Now, do you want to know how he started his lament? In the past year, I have had a close relationship with my mentor, and I felt that I could share anything with her, that she would understand, love, and support me no matter what dark energies were inside me. I enjoyed being with her, embraced by her energy and receiving her guidance. She also taught us the fine manners and precepts, which made my happiness even greater. This happiness gave me great energy to practice. I was aware that, part of that inner happiness was based on our mentor-mentee relationship as well as friendship, but I was also aware that there was some attachment in me. I understood, based on my childhood and past experiences, that attachment was very natural, and that my elder sister seemed to trust my capacity to be responsible and to practice with the mental formations that came up. So I let the relationship unfold naturally. I enjoyed the times we had together–sharing, drinking tea, learning or working together. I observed my mind and let the joy and love penetrate me and sing in my thoughts. I didn’t worry because I had faith in my sister, in the sangha, and in the practice.
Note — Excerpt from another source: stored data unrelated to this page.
-- ==== Sys2Proof/Machine/Hse.lean ====
section
/-! DEFINITION. Machine/Hse.lean: the head sequencers (R129 to R158): microwords and nanowords, traps, starting and
halting, the command queue, the stores, the slot timer and the keep-out window. -/

namespace Sys2Proof.Machine

/-! ### Fields of a microword and a nanoword (Tables 6-1, 6-3, 6-5) -/

def mwNano (w : Nat) : Nat := bitsN w 16 8
def mwSeq (w : Nat) : Nat := bitsN w 12 4
def mwOpnd (w : Nat) : Nat := bitsN w 0 12
def opCond (o : Nat) : Nat := bitsN o 6 6
def opInv (o : Nat) : Bool := o.testBit 5
def opTsel (o : Nat) : Nat := bitsN o 0 5
def nwAtom (n : Nat) : Bool := n.testBit 0
def nwSg (n : Nat) : Nat := bitsN n 1 2
def nwRg (n : Nat) : Nat := bitsN n 3 2
def nwWg (n : Nat) : Nat := bitsN n 5 2
def nwFarm (n : Nat) : Bool := n.testBit 7
def nwDreq (n : Nat) : Bool := n.testBit 8
def nwSkip (n : Nat) : Bool := n.testBit 9
def nwCqld (n : Nat) : Bool := n.testBit 10
def nwCqdone (n : Nat) : Bool := n.testBit 11
def nwStatus (n : Nat) : Nat := bitsN n 12 4
def nwLcsel (n : Nat) : Bool := n.testBit 16
def nwLcld (n : Nat) : Nat := bitsN n 17 2
def nwSlotinc (n : Nat) : Bool := n.testBit 19
def nwJc (n : Nat) : Nat := bitsN n 20 6
def nwJcInv (n : Nat) : Bool := n.testBit 26
def nwCntdec (n : Nat) : Bool := n.testBit 27
def nwDst (n : Nat) : Nat := bitsN n 28 4
def nwImm (n : Nat) : Nat := bitsN n 32 16
def nwSrc (n : Nat) : Nat := bitsN n 48 4
def nwTsdrop (n : Nat) : Bool := n.testBit 52

/-- The microword at an address, and a nanoword. -/
def State.microAt (s : State) (h a : Nat) : Nat := s.mrd 4 (hseBase h + 0x8000 + 4 * (a % 4096)) % 2 ^ 24
def State.nanoAt (s : State) (h n : Nat) : Nat := s.mrd 16 (hseBase h + 0x4000 + 16 * n)
def State.curWord (s : State) (h : Nat) : Nat := s.microAt h (s.rd .HSE_UPC_UPC h)

/-! ### Conditions (Table 6-4) -/

/-- Latch bit of a latched condition. -/
def condLatch (c : Nat) : Option Nat :=
  if c = 1 then some latSam else if c = 14 then some latSync else if c = 15 then some latNosync
  else if c = 16 then some latDdone else if c = 18 then some latDeliv else if c = 19 then some latWdone
  else if c = 30 then some latSlotb else if c = 26 then some latHlack else none

/-- A DMA channel serving the head has halted with an error. -/
def State.dmaErr (s : State) (h : Nat) : Bool :=
  (List.range 128).any (fun c => (s.rd .DMA_CHCTL_LINE c == h || s.rd .DMA_CHCTL_LINE c == 24 + h) && s.rd .DMA_CHSTAT_ERR c != 0)

/-- A condition's value as far as the state shows it. The wedge timer's register holds the count last known. -/
def State.condNow (s : State) (h c : Nat) : Bool :=
  let v := s.hse h
  let k := s.chan h
  match condLatch c with
  | some b => v.latch.testBit b
  | none =>
    match c with
    | 0 => true
    | 2 => s.rd .HSE_WT_WIDX h == s.rd .HSE_WCMP_WCMP h
    | 3 => decide (s.rd .HSE_CMP_CMP0 h ≤ s.rd .HSE_WT_WT h)
    | 4 => decide (s.rd .HSE_CMP_CMP1 h ≤ s.rd .HSE_WT_WT h)
    | 5 => !s.dataTime h
    | 6 => v.servo && !k.fabric
    | 7 => s.rateOk h
    | 8 => s.plausOk h
    | 9 => s.rdBit .SCE_HSTAT_RDY_RD (h % 6) (h / 6)
    | 10 => s.rdBit .SCE_HSTAT_RDY_WR (h % 6) (h / 6)
    | 11 => s.rdBit .SPN_WP_WP (h / 6)
    | 12 => s.windowOk h
    | 13 => !k.staged.isEmpty
    | 17 => v.dgood
    | 20 => v.defect
    | 21 => v.skipRdy
    | 22 => s.rd .HSE_CQPTR_HEAD h != s.rd .HSE_CQPTR_TAIL h
    | 23 => s.rd .HSE_SLOTCNT_CNT h == 0
    | 24 => s.rd .HSE_LC_LC0 h == 0
    | 25 => s.rd .HSE_LC_LC1 h == 0
    | 27 => v.hlErr
    | 28 => s.dmaErr h
    | 29 => s.bit .SCE_STAT_LOADED (h / 6)
    | 31 => s.rgOpen h || s.wgOpen h
    | c => if 32 ≤ c ∧ c < 48 then (s.rd .HSE_FLAGS_F h + 256 * s.rd .HSE_FLAGS_MB h).testBit (c - 32) else false

/-- A latched condition found true is consumed. -/
def State.consume (s : State) (h c : Nat) : State :=
  match condLatch c with
  | some b => if (s.hse h).latch.testBit b then s.setHse h { s.hse h with latch := setBitN (s.hse h).latch b false } else s
  | none => s

/-- The wedge timer may have passed a compare value since it was last known: then the test's answer is free. -/
def State.timerGuess (s : State) (h c : Nat) : State :=
  if (c = 3 ∨ c = 4) ∧ !s.condNow h c then
    let (x, s) := s.draw 1
    if x = 1 then s.wr .HSE_WT_WT (if c = 3 then s.rd .HSE_CMP_CMP0 h else s.rd .HSE_CMP_CMP1 h) h else s
  else s

/-- JC is met; the test consumes a latched condition. -/
def State.jc (s : State) (h : Nat) (n : Nat) : Bool × State :=
  let s := s.timerGuess h (nwJc n)
  let v := s.condNow h (nwJc n)
  (v != nwJcInv n, s.consume h (nwJc n))

/-! ### Actions of a nanoword (R137, R143 to R146, R152, R153) -/

/-- A reserved value in an action field. -/
def nanoBad (n : Nat) : Bool :=
  nwSg n == 3 || nwRg n == 3 || nwWg n == 3 || decide (9 ≤ nwDst n) || decide (5 ≤ nwSrc n)

/-- The actions that belong to the code at depth 0. -/
def nanoOwned (n : Nat) : Bool :=
  nwSg n != 0 || nwRg n != 0 || nwWg n != 0 || nwFarm n || nwDreq n || nwSlotinc n || nwCntdec n || nwCqld n || nwCqdone n ||
    nwDst n == 1 || nwDst n == 2 || nwDst n == 3

/-- Event 6h + 2 (Table 6-14): cause 0 microcode event, 1 OWNVIOL, 2 ATOMOVR, 3 STWR. -/
def State.microEvent (s : State) (h cause imm : Nat) : State :=
  s.raise (6 * h + 2) [(1, cause), (2, imm), (2, s.rd .HSE_UPC_UPC h)]

/-- The microword stalls: its CQDONE finds the completion queue full, or its DST 6 finds a command outstanding. -/
def State.stalls (s : State) (h n : Nat) : Bool :=
  ((s.hse h).depth == 0 && nwCqdone n && decide (16 ≤ (s.hse h).done.length)) || (nwDst n == 6 && (s.hse h).hl.isSome)

def State.actCqdone (s : State) (h n : Nat) : State :=
  let v := s.hse h
  let e : DoneEnt := ⟨bitsN v.tmpl 0 17, nwStatus n, (v.cnt0 - s.rd .HSE_SLOTCNT_CNT h) % 8192, v.qidx⟩
  s.setHse h { v with done := v.done ++ [e] }

/-- Address of descriptor i. -/
def cqAddr (h i : Nat) : Nat := hseBase h + 0x400 + 0x20 * i

def State.actCqld (s : State) (h : Nat) : State :=
  let i := s.rd .HSE_CQPTR_HEAD h
  if i = s.rd .HSE_CQPTR_TAIL h then s.cause h 2
  else
    let a := cqAddr h i
    let v := s.hse h
    let tmpl := s.mrd 8 a
    let s := s.setHse h { v with tmpl := tmpl, cnt0 := s.mrd 2 (a + 14) % 8192, wedge := s.mrd 2 (a + 16) % 512,
                                 ofs := s.mrd 2 (a + 18), opc := s.mrd 4 (a + 20), param := s.mrd 8 (a + 24), qidx := i,
                                 reqs := 0, wrote := 0 }
    let s := s.setChan h { s.chan h with timer := false, xqi := i, xns := bitsN tmpl 26 8 }
    let s := (s.wr .HSE_TRK_TRK (s.mrd 4 (a + 8)) h).wr .HSE_SLOTCNT_SLOT (s.mrd 2 (a + 12)) h
    (s.wr .HSE_SLOTCNT_CNT (s.mrd 2 (a + 14)) h).wr .HSE_CQPTR_HEAD ((i + 1) % 16) h

def State.srcValue (s : State) (h n : Nat) : Nat :=
  match nwSrc n with
  | 0 => nwImm n
  | 1 => (s.hse h).ofs
  | 2 => (s.hse h).wedge
  | 3 => (s.rd .HSE_CMP_CMP0 h + nwImm n) % 65536
  | _ => (s.rd .HSE_CMP_CMP1 h + nwImm n) % 65536

/-- The destination of the source value. own allows destinations 1 to 3. -/
def State.actDst (s : State) (h n : Nat) (own : Bool) : State :=
  let v := s.srcValue h n
  match nwDst n with
  | 1 => if own then s.wr .HSE_CMP_CMP0 v h else s
  | 2 => if own then s.wr .HSE_CMP_CMP1 v h else s
  | 3 => if own then s.wr .HSE_WCMP_WCMP v h else s
  | 4 => s.wr .HSE_FLAGS_F (Nat.lor (s.rd .HSE_FLAGS_F h) (v % 256)) h
  | 5 => s.wr .HSE_FLAGS_F (Nat.land (s.rd .HSE_FLAGS_F h) (255 - v % 256)) h
  | 6 => s.setHse h { s.hse h with hl := some v, hlErr := false }
  | 7 => s.microEvent h 0 (nwImm n)
  | 8 => s.cause h 14
  | _ => s

/-- Writes held during a scan are applied. -/
def State.applyHeld (s : State) (h : Nat) : State :=
  let s := (s.hse h).held.foldl (fun s e => s.mwr 4 (hseBase h + 0x2000 + 4 * e.1) e.2) s
  s.setHse h { s.hse h with held := [] }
Then, naturally, the time came to change mentors and precept teachers. When that time came, sadness arose in me as well as other feelings like loss, of being abandoned, jealousy and anger.
I am very shy about going to my elder sister, so not having her as a mentor or teacher, I would rarely see her or share with her, I just wrote her letters about my practice from time to time. The inner child in me started to feel pain: after being so close to her, I saw very little of her, as if we lived far away from each other.
Embracing the storm
For three days, I held this sadness in my awareness while continuing daily activities with the sangha. Somehow, behind the painful feelings, I also felt faith and had the impression that if I could stay with what was there, I would discover something even more precious than the kind of joy which was still tainted by attachment. I felt that if I went through the storm, I would be able to bring more freedom into the relationship. I was also aware that I would need to go through many more storms after this one if I wanted to walk towards freedom. So the only thing to do was to practice.
The unfolding of a poem
I observed my body and mind, kept my heart open to moments of joy: sharing, working, sitting and of walking together with the sangha. I continued to nourish myself with the Dharma. On the third evening, when I came back to my study desk after the evening sitting, I found myself starting to write. I didn’t know it would be a poem, and I didn’t know this poem would be about the sangha.
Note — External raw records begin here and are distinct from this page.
-- ==== Sys2Proof/Machine/RegOps.lean ====
section
/-! DEFINITION. Machine/RegOps.lean: addresses of the register region (R418 to R423), the fields and window memories
they name, and the store into RW and RWL fields (R6, R424) with what the chapters say a field keeps of a value. -/

namespace Sys2Proof.Machine

/-! ### Addresses -/

/-- The block whose window holds an address (Table 16-1). -/
def blkAt (a : Nat) : Option Blk := Blk.all.find? (fun b => decide (b.base ≤ a) && decide (a < b.base + b.span))

/-- Field r lies in the register that holds address a: its key, and the byte of the register that a names. -/
def regAt (r : Reg) (a : Nat) : Option (RKey × Nat) :=
  let f := r.info
  let o := f.blk.base + f.off
  if a < o then none
  else
    let i := if f.s1 = 0 then 0 else (a - o) / f.s1
    let d := (a - o) - f.s1 * i
    let j := if f.s2 = 0 then 0 else d / f.s2
    let d := d - f.s2 * j
    if i < f.n1 ∧ j < f.n2 ∧ d < (if f.wide then 8 else 4) then some (⟨r, i, j⟩, d) else none

/-- The fields of the register that holds address a. -/
def fieldsAt (a : Nat) : List (RKey × Nat) :=
  match blkAt a with
  | none => []
  | some b => b.regs.filterMap (fun r => regAt r a)

/-- A memory inside a block's window (Table 16-2): its unit and the offset in the unit's window. -/
inductive WinMem where
  | trapStack (h ofs : Nat)
  | commandQueue (h ofs : Nat)
  | defects (h ofs : Nat)
  | stores (h ofs : Nat)
  | expect (h ofs : Nat)
  | matrix (h ofs : Nat)
  | samples (h ofs : Nat)
  | bank (e ofs : Nat)
  | friction (e ofs : Nat)
  | cogging (ofs : Nat)
  | identity (ofs : Nat)
  deriving DecidableEq, Repr

def within (lo hi x : Nat) : Bool := decide (lo ≤ x) && decide (x < hi)

def winMem (a : Nat) : Option WinMem :=
  match blkAt a with
  | some .HSE =>
    let h := (a - 0x10100000) / 0x10000
    let o := (a - 0x10100000) % 0x10000
    if within 0x200 0x300 o then some (.trapStack h o)
    else if within 0x400 0x600 o then some (.commandQueue h o)
    else if within 0x2000 0x3000 o then some (.defects h o)
    else if hseStore (o - o % 4) then some (.stores h o) else none
  | some .CHAN =>
    let h := (a - 0x10300000) / 0x10000
    let o := (a - 0x10300000) % 0x10000
    if within 0x400 0x500 o then some (.expect h o)
    else if within 0x2000 0x3400 o then some (.matrix h o)
    else if within 0x4000 0xD1C8 o then some (.samples h o) else none
  | some .SCE =>
    let e := (a - 0x10500000) / 0x10000
    let o := (a - 0x10500000) % 0x10000
    if e < 4 then
      if within 0x1000 0x1400 o then some (.bank e o) else if within 0x2000 0x2800 o then some (.friction e o) else none
    else if within 0x1000 0x1100 o then some (.bank 4 o) else if within 0x1200 0x12C0 o then some (.cogging o) else none
  | some .HIF => if within 0x400000 0x800000 (a - 0x10800000) then some (.identity a) else none
  | some .PSW => if within 0x400000 0x800000 (a - 0x11000000) then some (.identity a) else none
  | _ => none

/-! ### What a field keeps of a value -/

def atLeast (lo v : Nat) : Nat := max lo v
def clampN (lo hi v : Nat) : Nat := max lo (min hi v)

/-- The value a field stores when v is written to it. An HLMIN below 3,000 is stored as it is: the spec says of SPDMIN and
SPDMAX alone what a value out of range is stored as (DESIGN CHOICE, log 99). -/
def fieldKeeps (r : Reg) (v : Nat) : Nat :=
  match r with
  | .SCE_CTL_REFHEAD => if v < 6 then v else 0
  | .SCE_DEADLINE_DL => clampN 50 400 v
  | .SCE_PLAUS_N_N | .SCE_PLAUS_N_OK | .SCE_PLAUS_N_LATE_LIM | .SCE_SETTLE_RDN | .SCE_SETTLE_WRN | .SCE_FRIC1_DEADV
  | .CHAN_RDEC_ITER | .BUF_CTL_SCRUBPER | .BUF_SHAPE_BURST | .DMA_CHAIN_MAX_MAX | .HIF_FNCAP_WEIGHT | .PSW_CFG_HOLDOFF
  | .PSW_ARB_OWNW | .PSW_ARB_FWDW | .AGE_GUARD_STEP | .AGE_FCLS_THR => atLeast 1 v
  | .AGE_FCLS_WIN => if v = 0 then 8 else v
  | .HSE_DSKN_DSKN => min 512 v
  | .HSE_TMASK_MASK => setBitN (setBitN (setBitN (setBitN v 0 false) 1 false) 5 false) 6 false
  | .CHAN_FRM_MARK_TOL => min 12 v
  | .CHAN_FRM_ITER_MAX => clampN 1 32 v
  | .CHAN_RDEC_OFS => clampOfs v
  | .SPN_LIM_SPDMIN | .SPN_LIM_SPDMAX => clampN 3000 10000 v
  | _ => v

/-- A field that is written only in some states of its unit, in one of which the block is not (R206, R229, R240). -/
def State.shut (s : State) (k : RKey) : Bool :=
  match k.reg with
  | .BUF_POOL_BASE | .BUF_POOL_SIZE => s.bit .BUF_CTL_PLOCK
  | .DMA_CHDESC_ADDR | .DMA_CHCTL_LINE => s.rd .DMA_CHSTAT_STATE k.i == 1
  | .GCTX_HEAD | .GCTX_GBASE_GBASE | .GCTX_ACC_ACC | .GCTX_ERASE_ERASE | .GCTX_ERASEP_ERASEP | .GCTX_LBA0_LBA0
  | .GCTX_ID_BANDSEQ | .GCTX_ID_NSIDX | .GCTX_ID_CLASS | .GCTX_ESCMASK_ESCMASK =>
    s.rd .GCTX_MODE k.i == 1 || (s.rd .GCTX_MODE k.i == 2 && s.bit .OCE_RES_BUSY)
  | _ => false

/-- What an ignored write to such a field leaves: a context field sets CTXWR. -/
def State.shutMark (s : State) (k : RKey) : State :=
  match k.reg with
  | .BUF_POOL_BASE | .BUF_POOL_SIZE | .DMA_CHDESC_ADDR | .DMA_CHCTL_LINE => s
  | _ => s.wr .OCE_STAT_CTXWR 1

/-- Stores a value into an RW or RWL field. -/
def State.storeField (s : State) (k : RKey) (v : Nat) : State :=
  if s.shut k then s.shutMark k else s.wr k.reg (fieldKeeps k.reg (v % 2 ^ k.reg.info.w)) k.i k.j

/-- Bits of a field when v is written to bytes d to d + n − 1 of its register: bits the write does not cover keep
their old values. -/
def State.fieldOf (s : State) (k : RKey) (d n v : Nat) : Nat :=
  let lo := k.reg.info.lo
  let old := s.rd k.reg k.i k.j * 2 ^ lo
  let keep := old - bitsN old (8 * d) (8 * n) * 2 ^ (8 * d)
  bitsN (keep + (v % 2 ^ (8 * n)) * 2 ^ (8 * d)) lo k.reg.info.w

/-! ### Memories inside the windows -/

/-- Writes an n-byte word to a window memory, as the loader does (R424). -/
def State.loadWin (s : State) (a n v : Nat) (m : WinMem) : State :=
  match m with
  | .stores _ o => s.mwr n a (if n = 4 then storeKeep o v else v)
  | .matrix h _ => if s.bit .CHAN_CTL_EN h then s else s.mwr n a v
  | .trapStack _ _ | .samples _ _ => s
  | _ => s.mwr n a v

/-- A 32-bit load-record store (R64, R424): RW and RWL fields, window memories, SRAM or buffer memory. -/
def State.loaderStore (s : State) (a v : Nat) : State :=
  if within 0x10000000 0x12000000 a then
    match winMem a with
    | some m => s.loadWin a 4 v m
    | none => (fieldsAt a).foldl (fun s f =>
        if f.1.reg.info.acc = .RW ∨ f.1.reg.info.acc = .RWL then s.storeField f.1 (s.fieldOf f.1 f.2 4 v) else s) s
  else s.mwr 4 a v

/-- What R68 puts back after a failed copy: the reset value of every register field, or zero in memory. -/
def State.loaderUndo (s : State) (a : Nat) : State :=
  if within 0x10000000 0x12000000 a then
    match winMem a with
    | some _ => s.mwr 4 a 0
    | none => (fieldsAt a).foldl (fun s f =>
        if f.1.reg.info.acc = .RW ∨ f.1.reg.info.acc = .RWL then s.wr f.1.reg (f.1.reg.resetAt f.1.i) f.1.i f.1.j else s) s
  else s.mwr 4 a 0

end Sys2Proof.Machine
end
But it started to unfold like a fruit ripening in the store consciousness. During that time of practice, an insight came up and I experienced how my body and mind are very different depending on whether or not they were in the collective embrace of the sangha’s energy. Thanks to the pain manifesting in me based on attachment, I wholeheartedly came back to the practice and opened myself to the collective energy of the sangha, generating a presence in me that allowed the insight to ripen.
While writing the poem, I suddenly felt so happy. Images from the sutras came up in me, praising the sangha. I didn’t have to make any effort to write, the sentences just came up from store consciousness and surprised me. I felt great happiness because I was experiencing the fruits of entrusting myself to store consciousness and my deepening roots in the sangha.
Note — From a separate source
-- ==== Sys2Proof/Machine/Dispatch.lean ====
section
/-! DEFINITION. Machine/Dispatch.lean: the meaning of each command. -/

namespace Sys2Proof.Machine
Taking refuge in the spiritual stream
After this poem, the ripening continued in the next days and I started to feel the energy of attachment loosening and a more stable feeling of being anchored was slowly born. By gently continuing to hold my pain and keeping to the daily practices while in the embrace of the sangha, I started to feel part of a spiritual stream of wisdom and love that carried me. I found great joy in studying and practicing the Shikshamana Precepts and in directing my mind to the basic Dharma doors throughout the day. Every evening, when I sat at my study desk, a more mature presence arose in me, embracing the vulnerable part. This helped me to be less affected by the emotions and mental formations that came up during the day, because I knew I was on firmer ground. It appeared to me that the practice of "investigation of dharmas" had naturally been born in me.
After this experience, something began to change. I didn’t want to get caught in attachment anymore because I felt that attachment was an obstacle to getting in touch with the spiritual stream I had found. I wanted to come back to myself to observe, listen, and embrace.
Of course, attachment is still in me and manifests in daily life. When I see my elder sister, hurt might come up. From time to time, I still miss her and seek her presence. In daily life, when I am in a situation that might cause the energy of attachment to arise in my body and mind with my elder sister or other siblings, I can become very tense. Something in me is making me feel like freezing or running away. But there are also times when I can sit still and reflect on what is happening, and at those times, I know that if I stay with the pain, it can become a bridge to inner freedom.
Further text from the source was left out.